“What have you done?” Bitharn whispered.
“You see the world as the ghaole do,” Malentir answered. “They need no light, sense the living, and are able to recognize who is a threat—and who is their master.”
“How long will it last?” Kelland’s hand came to rest on his sunburst medallion, and by that Bitharn knew he liked this strange vision no better than she did.
“Until dawn. We have time, but that hardly means we should waste it. We are near the Gate of Despair, if my memories do not mislead me. North and east, the halls will take us back to the Shardfield or to the sentinel towers over Spearbridge. West will take us to the towers that watch over Carden Vale. South are the halls leading to the dungeons.”
“Where do we need to go?” Bitharn asked.
It was Kelland who answered, pointing his sword down the hallway. “That way.
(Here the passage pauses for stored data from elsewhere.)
-- ==== Sys2Proof/Laws/Ops.lean ====
section
/-!
SUPPORT. One lemma for each shared operation: everything it can do (spec/00_scope.md R13, R14, spec/20_memory.md R56,
spec/41_byte_readers.md R100 to R102).
-/

namespace Sys2Proof.Machine

/-! ## Continuing with a register or a read -/

/-- If reading a register goes on to a next state, the register held a value. -/
theorem State.withReg_next {s t : State} {r : Reg} {k : Word → Result} :
    s.withReg r k = .next t ↔ ∃ v, s.reg r = some v ∧ k v = .next t := by
  unfold State.withReg
  cases s.reg r <;> simp

theorem State.withReg_some {s : State} {r : Reg} {k : Word → Result} {v : Word} (h : s.reg r = some v) :
    s.withReg r k = k v := by
  simp [State.withReg, h]

theorem State.withReg_none {s : State} {r : Reg} {k : Word → Result} (h : s.reg r = none) :
    s.withReg r k = .fault (.noValue r) := by
  simp [State.withReg, h]

/-- If a read of the key goes on to a next state, the read gave a value. -/
theorem withRead_next {α : Type} {x : Except Fault α} {k : α → Result} {t : State} :
    withRead x k = .next t ↔ ∃ v, x = .ok v ∧ k v = .next t := by
  unfold withRead
  cases x <;> simp

theorem withRead_ok {α : Type} {x : Except Fault α} {k : α → Result} {v : α} (h : x = .ok v) :
    withRead x k = k v := by
  simp [withRead, h]

theorem withRead_error {α : Type} {x : Except Fault α} {k : α → Result} {e : Fault} (h : x = .error e) :
    withRead x k = .fault e := by
  simp [withRead, h]

/-! ## Reading the key -/

/-- The bytes of a window that holds values are these bytes. -/
theorem KeyView.bytes_ok (k : KeyView) :
    ∀ {count o : Nat}, (∀ j, j < count → (k.byte (o + j)).isSome = true) → ∃ vs, k.bytes o count = .ok vs
  | 0, _, _ => ⟨[], rfl⟩
  | count + 1, o, h => by
    obtain ⟨v, hv⟩ := Option.isSome_iff_exists.mp (h 0 (by omega))
    obtain ⟨vs, hvs⟩ := KeyView.bytes_ok k (count := count) (o := o + 1)
      (fun j hj => by rw [show o + 1 + j = o + (j + 1) by omega]; exact h (j + 1) (by omega))
    exact ⟨v :: vs, by simp [KeyView.bytes, (show k.byte o = some v from hv), hvs]⟩

/-- A read window inside a key whose bytes hold values gives bytes (R56). -/
theorem memRead_ok {k : KeyView} {o count : Nat} (hb : o + count ≤ k.len)
    (h : ∀ j, j < k.len → (k.byte j).isSome = true) : ∃ vs, memRead k o count = .ok vs := by
  obtain ⟨vs, hvs⟩ := k.bytes_ok (count := count) (o := o) (fun j hj => h (o + j) (by omega))
  exact ⟨vs, by simp [memRead, hb, hvs]⟩

/-- A read window that ends past the key is a model fault (R56). -/
theorem memRead_outside {k : KeyView} {o count : Nat} (hb : k.len < o + count) :
    memRead k o count = .error (.keyOutOfBounds o count k.len) := by
  simp [memRead, Nat.not_le.mpr hb]

theorem read8_ok {k : KeyView} {o : Nat} (hb : o + 8 ≤ k.len)
    (h : ∀ j, j < k.len → (k.byte j).isSome = true) : ∃ w, read8 k o = .ok w := by
  obtain ⟨vs, hvs⟩ := memRead_ok hb h
  exact ⟨littleEndian vs, by simp [read8, hvs]⟩

theorem read4_ok {k : KeyView} {o : Nat} (hb : o + 4 ≤ k.len)
    (h : ∀ j, j < k.len → (k.byte j).isSome = true) : ∃ w, read4 k o = .ok w := by
  obtain ⟨vs, hvs⟩ := memRead_ok hb h
  exact ⟨littleEndian vs, by simp [read4, hvs]⟩

theorem read1_ok {k : KeyView} {o : Nat} (hb : o + 1 ≤ k.len)
    (h : ∀ j, j < k.len → (k.byte j).isSome = true) : ∃ w, read1 k o = .ok w := by
  obtain ⟨vs, hvs⟩ := memRead_ok hb h
  exact ⟨littleEndian vs, by simp [read1, hvs]⟩

theorem read3_ok {k : KeyView} {len : Word} (h1 : 1 ≤ len.toNat) (h3 : len.toNat ≤ 3) (hk : len.toNat ≤ k.len)
    (h : ∀ j, j < k.len → (k.byte j).isSome = true) : ∃ w, read3 k len = .ok w := by
  have hs : (len >>> 1).toNat + 1 ≤ k.len := by
    rw [BitVec.toNat_ushiftRight, Nat.shiftRight_one]; omega
  have hl : (len - 1).toNat + 1 ≤ k.len := by
    have : (len - 1).toNat = len.toNat - 1 := by bv_omega
    omega
  obtain ⟨b0, e0⟩ := read1_ok (k := k) (o := 0) (by omega) h
  obtain ⟨b1, e1⟩ := read1_ok hs h
  obtain ⟨b2, e2⟩ := read1_ok hl h
  exact ⟨(b0 <<< 16) ||| (b1 <<< 8) ||| b2, by simp only [read3, h1, h3, e0, e1, e2, and_self, if_true]⟩

theorem lane_ok {k : KeyView} {high low : Word} (hh : high.toNat + 4 ≤ k.len) (hl : low.toNat + 4 ≤ k.len)
    (h : ∀ j, j < k.len → (k.byte j).isSome = true) : ∃ w, lane k high low = .ok w := by
  obtain ⟨x, ex⟩ := read4_ok hh h
  obtain ⟨y, ey⟩ := read4_ok hl h
  exact ⟨(x <<< 32) ||| y, by simp only [lane, ex, ey]⟩

theorem subBlock_ok {k : KeyView} {o : Word} (secret acc : Word) (ho : o.toNat + 16 ≤ k.len) (hk : k.len < 2 ^ 64)
    (h : ∀ j, j < k.len → (k.byte j).isSome = true) : ∃ w, subBlock k o secret acc = .ok w := by
  have e8 : (o + 8).toNat = o.toNat + 8 := by bv_omega
  obtain ⟨x, ex⟩ := read8_ok (k := k) (o := o.toNat) (by omega) h
  obtain ⟨y, ey⟩ := read8_ok (k := k) (o := (o + 8).toNat) (by omega) h
  exact ⟨mix (x ^^^ secret) (y ^^^ acc), by simp only [subBlock, ex, ey]⟩

/-! ## What the readers give -/

/-- The bits of a little-endian assembly (R54). -/
theorem littleEndian_getLsbD (v : Byte) (vs : List Byte) (i : Nat) :
    (littleEndian (v :: vs)).getLsbD i =
      if i < 8 then v.getLsbD i else (decide (i < 64) && (littleEndian vs).getLsbD (i - 8)) := by
  simp only [littleEndian, BitVec.getLsbD_or, BitVec.getLsbD_setWidth, BitVec.getLsbD_shiftLeft]
  split
  · rename_i h
    simp [h, show i < 64 by omega]
  · rename_i h
    simp [h, BitVec.getLsbD_of_ge v i (by omega)]

theorem littleEndian_nil : littleEndian [] = 0 := rfl

/-- One byte assembled is that byte, zero-extended. -/
theorem littleEndian_one (c0 : Byte) : littleEndian [c0] = c0.setWidth 64 := by
  simp [littleEndian]

/-- Four bytes assembled: the lowest offset least significant, the upper half zero (R101). -/
theorem littleEndian_four (c0 c1 c2 c3 : Byte) :
    littleEndian [c0, c1, c2, c3] = (0#32 ++ c3 ++ c2 ++ c1 ++ c0 : BitVec 64) := by
  apply BitVec.eq_of_getLsbD_eq
  intro i hi
  have hd : ∀ j, decide (i - j < 64) = true := fun j => by simp; omega
  simp only [littleEndian_getLsbD, BitVec.getLsbD_append, Nat.sub_sub, littleEndian_nil, hi, hd, decide_true,
    Bool.true_and]
  split_ifs <;> rfl

/-- Eight bytes assembled: the lowest offset least significant (R102). -/
theorem littleEndian_eight (c0 c1 c2 c3 c4 c5 c6 c7 : Byte) :
    littleEndian [c0, c1, c2, c3, c4, c5, c6, c7] =
      (c7 ++ c6 ++ c5 ++ c4 ++ c3 ++ c2 ++ c1 ++ c0 : BitVec 64) := by
  apply BitVec.eq_of_getLsbD_eq
  intro i hi
  have hd : ∀ j, decide (i - j < 64) = true := fun j => by simp; omega
  simp only [littleEndian_getLsbD, BitVec.getLsbD_append, Nat.sub_sub, littleEndian_nil, hi, hd, decide_true,
    Bool.true_and]
  split_ifs <;> first | rfl | omega

/-- A window of the key is a list of its bytes, each of which held a value. -/
theorem KeyView.bytes_spec (k : KeyView) :
    ∀ {count o : Nat} {vs : List Byte}, k.bytes o count = .ok vs →
      vs.length = count ∧ ∀ j, j < count → k.byte (o + j) = vs[j]?
  | 0, _, vs, h => by
    simp only [KeyView.bytes, Except.ok.injEq] at h
    subst h
    exact ⟨rfl, fun j hj => absurd hj (by omega)⟩
  | count + 1, o, vs, h => by
    simp only [KeyView.bytes] at h
    split at h
    · cases h
    · rename_i v hv
      split at h
      · cases h
      · rename_i ws hws
        cases h
        obtain ⟨hl, hb⟩ := KeyView.bytes_spec k hws
        refine ⟨by simp [hl], fun j hj => ?_⟩
        cases j with
        | zero => simpa using hv
        | succ j => simpa [Nat.add_assoc, Nat.add_comm 1] using hb j (by omega)

/-- What a window of given bytes gives (R56). -/
theorem memRead_bytes {k : KeyView} {o : Nat} :
    ∀ {vs : List Byte}, o + vs.length ≤ k.len → (∀ j, j < vs.length → k.byte (o + j) = vs[j]?) →
      memRead k o vs.length = .ok vs := by
  intro vs hb h
  have : ∀ (vs : List Byte) (o : Nat), (∀ j, j < vs.length → k.byte (o + j) = vs[j]?) →
      k.bytes o vs.length = .ok vs := by
    intro vs
    induction vs with
    | nil => intro o _; rfl
    | cons v vs ih =>
      intro o h
      have h0 : k.byte o = some v := by simpa using h 0 (by simp)
      have h1 := ih (o + 1) fun j hj => by
        have := h (j + 1) (by simpa using hj)
        simpa [Nat.add_assoc, Nat.add_comm 1] using this
      simp [KeyView.bytes, h0, h1]
  simp [memRead, hb, this vs o h]

/-- `MemRead(o, 1)[0]` of a byte that holds a value. -/
theorem read1_byte {k : KeyView} {o : Nat} {v : Byte} (hb : o + 1 ≤ k.len) (h : k.byte o = some v) :
    read1 k o = .ok (v.setWidth 64) := by
  simp [read1, memRead, hb, KeyView.bytes, h, littleEndian_one]

/-! ## What a read that gives a value has read: its window ends inside the key and every byte of it holds a value -/

theorem memRead_window {k : KeyView} {o count : Nat} {vs : List Byte} (h : memRead k o count = .ok vs) :
    o + count ≤ k.len ∧ ∀ j, j < count → (k.byte (o + j)).isSome = true := by
  unfold memRead at h
  split at h
  · rename_i hb
    obtain ⟨hlen, hv⟩ := k.bytes_spec h
    exact ⟨hb, fun j hj => by rw [hv j hj, List.getElem?_eq_getElem (by omega)]; rfl⟩
  · cases h

theorem read1_window {k : KeyView} {o : Nat} {w : Word} (h : read1 k o = .ok w) : (k.byte o).isSome = true := by
  unfold read1 at h
  split at h
  · rename_i vs hvs
    exact (memRead_window hvs).2 0 (by omega)
  · cases h

theorem read4_window {k : KeyView} {o : Nat} {w : Word} (h : read4 k o = .ok w) :
    o + 4 ≤ k.len ∧ ∀ j, j < 4 → (k.byte (o + j)).isSome = true := by
  unfold read4 at h
  split at h
  · rename_i vs hvs
    exact memRead_window hvs
  · cases h

theorem read8_window {k : KeyView} {o : Nat} {w : Word} (h : read8 k o = .ok w) :
    o + 8 ≤ k.len ∧ ∀ j, j < 8 → (k.byte (o + j)).isSome = true := by
  unfold read8 at h
  split at h
  · rename_i vs hvs
    exact memRead_window hvs
  · cases h

theorem read3_window {k : KeyView} {len w : Word} (h : read3 k len = .ok w) :
    (k.byte 0).isSome = true ∧ (k.byte (len.toNat / 2)).isSome = true ∧ (k.byte (len.toNat - 1)).isSome = true := by
  unfold read3 at h
  split at h
  · have middle : (len >>> 1).toNat = len.toNat / 2 := by
      simp [BitVec.toNat_ushiftRight, Nat.shiftRight_eq_div_pow]
    have last : (len - 1).toNat = len.toNat - 1 := by bv_omega
    cases h0 : read1 k 0 <;> rw [h0] at h <;> simp only [reduceCtorEq] at h
    cases h1 : read1 k (len >>> 1).toNat <;> rw [h1] at h <;> simp only [reduceCtorEq] at h
    cases h2 : read1 k (len - 1).toNat <;> rw [h2] at h <;> simp only [reduceCtorEq] at h
    exact ⟨read1_window h0, middle ▸ read1_window h1, last ▸ read1_window h2⟩
  · cases h

theorem lane_windows {k : KeyView} {high low w : Word} (h : lane k high low = .ok w) :
    (∃ x, read4 k high.toNat = .ok x) ∧ ∃ y, read4 k low.toNat = .ok y := by
  unfold lane at h
  split at h
  · cases h
  · rename_i x hx
    split at h
    · cases h
    · rename_i y hy
      exact ⟨⟨x, hx⟩, ⟨y, hy⟩⟩

theorem subBlock_window {k : KeyView} {o secret acc w : Word} (hk : k.len < 2 ^ 64)
    (h : subBlock k o secret acc = .ok w) :
    o.toNat + 16 ≤ k.len ∧ ∀ j, j < 16 → (k.byte (o.toNat + j)).isSome = true := by
  unfold subBlock at h
  split at h
  · cases h
  · rename_i x hx
    split at h
    · cases h
    · rename_i y hy
      have low := read8_window hx
      have high := read8_window hy
      rw [show (o + 8).toNat = o.toNat + 8 by bv_omega] at high
      refine ⟨by omega, fun j hj => ?_⟩
      by_cases hj8 : j < 8
      · exact low.2 j hj8
      · have hb := high.2 (j - 8) (by omega)
        rwa [show o.toNat + 8 + (j - 8) = o.toNat + j by omega] at hb

/-! ## The functions -/

/-- The two halves are the exact product (R90). -/
theorem mum_product (a b : Word) : (mum a b).2.toNat * 2 ^ 64 + (mum a b).1.toNat = a.toNat * b.toNat := by
  have h : a.toNat * b.toNat < 2 ^ 64 * 2 ^ 64 := Nat.mul_lt_mul'' a.isLt b.isLt
  have h2 : a.toNat * b.toNat / 2 ^ 64 < 2 ^ 64 := Nat.div_lt_of_lt_mul h
  have e2 : (mum a b).2.toNat = a.toNat * b.toNat / 2 ^ 64 := by
    simp only [mum, BitVec.toNat_ofNat]; exact Nat.mod_eq_of_lt h2
  have e1 : (mum a b).1.toNat = a.toNat * b.toNat % 2 ^ 64 := by simp only [mum, BitVec.toNat_ofNat]
  rw [e1, e2, Nat.div_add_mod']

/-- `class_of` by range (R114). -/
theorem classOf_eq (n : Word) :
    classOf n = if n.toNat = 0 then .c0 else if n.toNat < 4 then .c3 else if n.toNat ≤ 16 then .c4 else .clong := rfl

end Sys2Proof.Machine
end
Down to the heart of the mountain. I can feel it burning.”
“Yes. The trail of Gethel’s magic leads down.” Malentir strode to the front and turned left when the corridors branched. “Through the Gate of Despair.”
“Picturesque name,” Bitharn muttered. “Why is it called that?”
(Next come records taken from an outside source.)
-- ==== Sys2Proof/Tests/Slice0.lean ====
section
/-!
SUPPORT. Tests: ill-formed terms refused, words written out from spec/30_encoding.md decoded, single steps held against the
numbers of spec/95_test_vectors.md, and a concrete witness for the hypotheses of each statement.
-/

namespace Sys2Proof.Tests

open Sys2Proof Sys2Proof.Machine

/- One theorem after another: checked side by side they take a thread each. -/
set_option Elab.async false

/-! ## Small states -/

/-- What an answer shows through `f`, if it is a next state. -/
def seen {α : Type} (r : Result) (f : State → α) : Option α :=
  match r with
  | .next t => some (f t)
  | _ => none

/-- The fault of an answer that is one. -/
def faultOf (r : Result) : Option Fault :=
  match r with
  | .fault e => some e
  | _ => none

/-- The refusal of an answer that is one. -/
def refusalOf (r : Result) : Option Refusal :=
  match r with
  | .refused e => some e
  | _ => none

/-- `iota(n)`: byte `j` is `j mod 256` (spec/95). -/
def iota (n : Nat) : List Byte := (List.range n).map (BitVec.ofNat 8)

/-- The 17-byte buffer of spec/95 section 4. -/
def buffer : List Byte :=
  [0x11, 0x22, 0x33, 0x44, 0x55, 0x66, 0x77, 0x88, 0x99, 0xaa, 0xbb, 0xcc, 0xdd, 0xee, 0xff, 0x00, 0x01]

/-- "message digest" (spec/95, S3). -/
def digestText : List Byte :=
  [0x6d, 0x65, 0x73, 0x73, 0x61, 0x67, 0x65, 0x20, 0x64, 0x69, 0x67, 0x65, 0x73, 0x74]

/-- The ten digits of S6. -/
def tenDigits : List Byte := [0x31, 0x32, 0x33, 0x34, 0x35, 0x36, 0x37, 0x38, 0x39, 0x30]

/-- "1234567890" eight times (spec/95, S6). -/
def eightyDigits : List Byte := (List.replicate 8 tenDigits).flatten

/-- A call at a phase: `S0`, `N` and the whole key hold values. -/
def inCall (var : BitVec 1) (phase : BitVec 4) (s0 : Word) (key : List Byte) : State :=
  { State.reset with
    phase := phase, var := var, s0 := some s0, n := some (BitVec.ofNat 64 key.length)
    key := Memory.writeBytes [] 0 key }

/-- A call on the long path: the counters and the other two lanes hold values too. -/
def onLongPath (var : BitVec 1) (phase : BitVec 4) (s0 s1 s2 i p : Word) (key : List Byte) : State :=
  { inCall var phase s0 key with s1 := some s1, s2 := some s2, i := some i, p := some p }

/-- Both inputs written, nothing started. -/
def ready : State := { State.reset with seedIn := some 3, lenIn := some 4 }

/-- The next thing to come is this action of the host. -/
def facing (act : HostAction) (s : State) : State := { s with turns := .host act :: s.turns }

/-! ## Well-formedness: an ill-formed term for each check -/

theorem test_wf_read3_empty : Instr.wf (.read3 0) = false := by decide
theorem test_wf_read3_four : Instr.wf (.read3 4) = false := by decide
theorem test_wf_read3_legal : Instr.wf (.read3 1) = true ∧ Instr.wf (.read3 3) = true := by decide
theorem test_wf_read4_wraps :
    Instr.wf (.read4 0xfffffffffffffffc#64) = false ∧ Instr.wf (.read4 0xfffffffffffffffb#64) = true := by decide
theorem test_wf_read8_wraps :
    Instr.wf (.read8 0xfffffffffffffff8#64) = false ∧ Instr.wf (.read8 0xfffffffffffffff7#64) = true := by decide
theorem test_wf_phase_codes :
    Code.wf (.phase 0x0#4) = false ∧ Code.wf (.phase 0xC#4) = false ∧ Code.wf (.phase 0xD#4) = false ∧
    Code.wf (.phase 0x1#4) = true ∧ Code.wf (.phase 0xB#4) = true := by decide
theorem test_wf_function_label : Code.wf (.fn 5#3 [0]) = false ∧ Code.wf (.fn 4#3 [0]) = true := by decide
theorem test_wf_function_operands :
    Code.wf (.fn 0#3 [0]) = false ∧ Code.wf (.fn 2#3 [0, 0]) = false ∧ Code.wf (.fn 1#3 [0, 0]) = true := by decide
theorem test_wf_command_high_bits : Code.wf (.command 0x21#8) = false ∧ Code.wf (.command 0x80#8) = false := by decide
theorem test_wf_command_op : Code.wf (.command 0x02#8) = false ∧ Code.wf (.command 0x1f#8) = false := by decide
theorem test_wf_command_legal : Code.wf (.command 0x10#8) = true ∧ Code.wf (.command 0x11#8) = true := by decide

/-! ## Decoding: words written out from the tables of spec/30 R72, R73, R75 -/

theorem test_decode_functions :
    decode (.fn 0b000#3 [7, 9]) = .instr (.mum 7 9) ∧ decode (.fn 0b001#3 [7, 9]) = .instr (.mix 7 9) ∧
    decode (.fn 0b010#3 [3]) = .instr (.read3 3) ∧ decode (.fn 0b011#3 [5]) = .instr (.read4 5) ∧
    decode (.fn 0b100#3 [5]) = .instr (.read8 5) := by decide
theorem test_decode_functions_rejected :
    decode (.fn 0b101#3 [5]) = .rejected .reservedFunction ∧ decode (.fn 0b110#3 []) = .rejected .reservedFunction ∧
    decode (.fn 0b111#3 [5]) = .rejected .reservedFunction ∧ decode (.fn 0b000#3 [5]) = .rejected .operandCount := by
  decide
theorem test_decode_phases_short :
    decode (.phase 0b0001#4) = .instr .seedmix ∧ decode (.phase 0b0010#4) = .instr .dispatch ∧
    decode (.phase 0b0011#4) = .instr .ld0 ∧ decode (.phase 0b0100#4) = .instr .ld3 ∧
    decode (.phase 0b0101#4) = .instr .ld4 := by decide
theorem test_decode_phases_long :
    decode (.phase 0b0110#4) = .instr .longent ∧ decode (.phase 0b0111#4) = .instr .blk48 ∧
    decode (.phase 0b1000#4) = .instr .fold3 ∧ decode (.phase 0b1001#4) = .instr .blk16 ∧
    decode (.phase 0b1010#4) = .instr .tail ∧ decode (.phase 0b1011#4) = .instr .final := by decide
theorem test_decode_phases_rejected :
    decode (.phase 0b0000#4) = .rejected .noOperation ∧ decode (.phase 0b1100#4) = .rejected .noOperation ∧
    decode (.phase 0b1101#4) = .rejected .reservedPhase ∧ decode (.phase 0b1111#4) = .rejected .reservedPhase := by
  decide
theorem test_decode_commands :
    decode (.command 0b00000000#8) = .instr (.nop 0) ∧ decode (.command 0b00010000#8) = .instr (.nop 1) ∧
    decode (.command 0b00000001#8) = .instr (.start 0) ∧ decode (.command 0b00010001#8) = .instr (.start 1) := by decide
/-- spec/95 section 11: reserved exactly when `w AND 0xE0 ≠ 0` or `(w AND 0x0F) ≥ 2`. -/
theorem test_decode_all_commands : ∀ w : BitVec 8,
    decode (.command w) = .rejected .reservedCommand ↔ (w &&& 0xE0#8 ≠ 0 ∨ 2 ≤ (w &&& 0x0F#8).toNat) := by decide
theorem test_encode_start : encode (.start 1) = .command 0x11#8 ∧ startWord 1#1 = 0x11#8 ∧ startWord 0#1 = 0x01#8 := by
  decide
theorem test_table_words :
    decodeTableWord 3 0b100 = some (.read8 0) ∧ decodeTableWord 4 0b1011 = some .final ∧
    decodeTableWord 8 0x11 = some (.start 1) ∧ decodeTableWord 4 0b1101 = none ∧ decodeTableWord 8 0x22 = none := by decide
“Because it leads to the dungeons.” Kelland fell in behind the Thornlord, letting Bitharn guard their rear. “Every Baozite fortress has one. Ang’arta’s is aptly named.”
He would know. Bitharn suppressed a wince and followed.
The halls loomed black and empty around them. Two men could have ridden abreast down the halls of Ang’duradh, and once there would have been ten thousand soldiers to watch them go. Their trophies hung on the walls: banners from noble houses whose names no loremaster remembered, tapestries depicting nameless battles on forgotten fields. The skulls of a thousand heroes dangled overhead, speared upon their own weapons and worked into grisly chandeliers. Soft black dust covered everything.
“This will all have to be burned when the Baozites retake it,” Kelland said as they walked, their steps echoing in the stillness. “Maol’s presence permeates it all.”
“Perhaps.” Malentir did not look back. “Aedhras the Golden has little interest in anyone’s victories but his own, so he might not weep to see all this burned. But if he wants it preserved, it will be … ghastly and tasteless as it is.”
“You don’t approve?”
“Whether I approve counts for nothing. My mistress adores the man; anything he desires, she will do, and I obey her commands.”
“That can’t be easy.”
“Duty is never easy, knight. Hadn’t you noticed?”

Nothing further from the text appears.